-- ==== Sys2Proof/Certificates/Slice0/Obligations.lean ====
section
/-! DEFINITION. The statements for the provers. Each docstring names the rule of spec/ it formalises; the terms used are those
of Sys2Proof/Safety.lean. -/

open Sys2Proof Sys2Proof.Machine Sys2Proof.Safety

/-! ### Encoding -/

/-- R76, R81: the word of a well-formed command decodes to it, with every operand at every value. -/
def Obligations.DecodeOfEncodeIsTheCommand : Prop :=
  ∀ i : Instr, i.wellFormed = true → decode (encode i) = .ok i

/-- R81: a word that decodes is the one word of its command, and the command is well-formed. -/
def Obligations.EncodeOfDecodeIsTheWord : Prop :=
  ∀ (w : CmdWord) (i : Instr), decode w = .ok i → encode i = w ∧ i.wellFormed = true

/-- R76, R77: the decoder accepts exactly the legal words, a legal word selects exactly one row of the map, that of the command
it decodes to, and every other word raises IllegalCommand with the effects of R39 and no other effect. -/
def Obligations.LegalWordsDecodeOthersAreIllegal : Prop :=
  (∀ w : CmdWord, legal w = true ↔ ∃ i, decode w = .ok i) ∧
  (∀ w : CmdWord, legal w = true → ∃ r, (r ∈ opcodeMap ∧ w &&& r.mask = r.matchBits) ∧
    ∀ q, q ∈ opcodeMap ∧ w &&& q.mask = q.matchBits → q = r) ∧
  (∀ (w : CmdWord) (i : Instr), decode w = .ok i → i.row ∈ opcodeMap ∧ w &&& i.row.mask = i.row.matchBits) ∧
  (∀ (s : State) (c : Command), legal c.w = false →
    s.execCommand c = .next (failed { s with host := c.ports :: s.host } 5))

/-- R84: the worked encodings, the eight legal ones and the five illegal ones. -/
def Obligations.WorkedEncodingsDecode : Prop :=
  decode 0x00000000 = .ok .nop ∧ decode 0x00000001 = .ok (.fromint .bus) ∧ decode 0x00000042 = .ok (.toint .res) ∧
  decode 0x0000005B = .ok (.div .res .bus) ∧ decode 0x0000009B = .ok (.div .bus .res) ∧
  decode 0x000000D8 = .ok (.mul .res .res) ∧ decode 0x00000648 = .ok (.todec .res 6) ∧ decode 0x00000032 = .ok .clrst ∧
  decode 0x00000092 = .error .sourceB ∧ decode 0x00000110 = .error .immediate ∧ decode 0x00000531 = .error .romIndex ∧
  decode 0x0000003F = .error .reservedOpcode ∧ decode 0x00010000 = .error .reservedBits

/-- R78: there are 33 reserved opcodes; a word with one of them, with a reserved bit set, or with SA, SB or IMM set where the
row's command does not read it, is no command, and raises IllegalCommand. -/
def Obligations.ReservedEncodingsAreIllegal : Prop :=
  reservedOps.length = 33 ∧ reservedOps.Nodup ∧
  (∀ w : CmdWord,
    (w.toNat % 2 ^ 6 ∈ reservedOps ∨ w.toNat / 2 ^ 16 ≠ 0 ∨
      ∃ r ∈ opcodeMap, r.op = w.toNat % 2 ^ 6 ∧
        ((r.operandA = none ∧ w.toNat / 2 ^ 6 % 2 = 1) ∨ (r.operandB = none ∧ w.toNat / 2 ^ 7 % 2 = 1) ∨
          (r.imm = .mustBeZero ∧ w.toNat / 2 ^ 8 % 2 ^ 8 ≠ 0))) →
    (∃ e, decode w = .error e) ∧
      ∀ (s : State) (a b : Bus), s.execCommand ⟨w, a, b⟩ = .next (failed { s with host := Command.ports ⟨w, a, b⟩ :: s.host } 5))

/-- R82: the assembly form of a well-formed command assembles to its word, in capitals as `asmOf` writes it. -/
def Obligations.AssemblyFormDeterminesTheWord : Prop :=
  ∀ i : Instr, i.wellFormed = true → assemble (asmOf i) = some (encode i)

___

▶ BRIEF
Please show every line of the records that holds the word "matchBits".

▶ EXERCISE SOLUTION
  (∀ w : CmdWord, legal w = true → ∃ r, (r ∈ opcodeMap ∧ w &&& r.mask = r.matchBits) ∧
    ∀ q, q ∈ opcodeMap ∧ w &&& q.mask = q.matchBits → q = r) ∧
  (∀ (w : CmdWord) (i : Instr), decode w = .ok i → i.row ∈ opcodeMap ∧ w &&& i.row.mask = i.row.matchBits) ∧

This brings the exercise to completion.